What is being asked: Write out exactly the lines of the entries below from the one holding "it stands. -/" to the one holding "def up : Dev", inclusive, and leave out all other lines.

Top of Material to process

-- ==== Sys2Proof/Tests/Slice0.lean ====
section
/-! SUPPORT. Tests: ill-formed commands are refused, single steps on small states give what the spec says, and witnesses that the hypotheses of the statements can be met. -/
namespace Sys2Proof.Tests
open Sys2Proof.Machine
set_option Elab.async false

/-- A packet from its opcode and (offset, value) pairs. -/
def pk (op : Nat) (fs : List (Nat × Nat)) : BitVec 512 :=
  BitVec.ofNat 512 (fs.foldl (fun n f => n + f.2 * 256 ^ f.1) op)

/-- A command on queue pair 0. -/
def m0 (op : Nat) (fs : List (Nat × Nat)) (inl : List Byte := []) : Rhoic := { qp := 0, pkt := pk op fs, inl := inl }

/-- A command on queue pair 1. -/
def h1 (op : Nat) (fs : List (Nat × Nat)) : Rhoic := { qp := 1, pkt := pk op ((2, 1) :: fs) }

/-- The block as it stands. -/
def st (d : Dev) : State := { State.reset with dev := d }

/-- A block at bring-up stage B7 with its PCIe link up. -/
def up : Dev := { Dev.reset with io := { Dev.reset.io with pcieUp := true } }.wr Reg.stage 7

/-- With queue pair 1 in use, of class host, on PCIe, with rings of 16 entries. -/
def up1 : Dev := ((((up.wr (Reg.qEnable 1) 1).wr (Reg.qClass 1) 2).wr (Reg.sqSize 1) 3).wr (Reg.cqSize 1) 3).wr (Reg.cqBase 1) 0x1030000000

/-- An image of one stage with one tile, one region and one stripe of two members. -/
def im0 : Image :=
  { modelId := 7, weightVersion := 3, beatCycles := 4096, hash := [1],
    tiles := [{ tile := 0, role := 0, progBase := 0x40000, progBytes := 0x400, dataTop := 0x40000, wOffset := 0, wBytes := 64, prog := [] }],
    regions := [{ num := 1, kind := 1, size := 4096, base := 0x1000000000 }] }

/-- With that image active. -/
def act (d : Dev) : Dev := { d with img := { d.img with active := some im0, everActive := true } }.wr Reg.imageState 1

/-- With an image loaded. -/
def lod (d : Dev) : Dev := { d with img := { d.img with loaded := some im0 } }

/-- With stream 5 as given. -/
def strm (d : Dev) (x : Stream) : Dev := { d with serve := { d.serve with streams := [(5, x)] } }

/-! Witnesses: every hypothesis of a statement, clause by clause, is met by a concrete state and operands. -/

/-- StepRunsFront and its tick: a command waits; none waits. -/
theorem test_meets_stepRunsFront :
    ({ State.reset with pending := [.telemetry] } : State).pending = .telemetry :: [] ∧ State.reset.pending = [] := by decide

/-- StepKeepsReported: the reset state is reported, and every step answers a next state (13 R322). -/
theorem test_meets_stepKeepsReported : Reported State.reset := ⟨rfl, rfl, rfl, rfl, rfl⟩

/-- WhatOnlySomeCommandsChange: a command that answers a state. -/
theorem test_meets_whatOnlySomeCommandsChange : ∃ t, exec .humAlarmReleased State.reset = .next t := ⟨_, rfl⟩

/-- QueriesDeliver: IDENTIFY, STATUS, FAULT_READ, INCLUSION_REPORT start on pair 0 or 1. -/
theorem test_meets_queriesDeliver :
    Starts up rowIdentify [] (m0 1 [(8, 0)]) ∧ Starts up rowStatus [] (m0 2 []) ∧ Starts up rowFaultRead [] (m0 0x72 [(12, 2)]) ∧
      (Starts (act up1) rowInclusionReport [] (h1 rowInclusionReport.op []) ∧
        (fetchedDev (st (act up1)) (h1 rowInclusionReport.op [])).rd Reg.imageState = 1) := by
  unfold Starts; decide +kernel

Bottom of Material to process

Your solution:
/-- The block as it stands. -/
def st (d : Dev) : State := { State.reset with dev := d }

/-- A block at bring-up stage B7 with its PCIe link up. -/
def up : Dev := { Dev.reset with io := { Dev.reset.io with pcieUp := true } }.wr Reg.stage 7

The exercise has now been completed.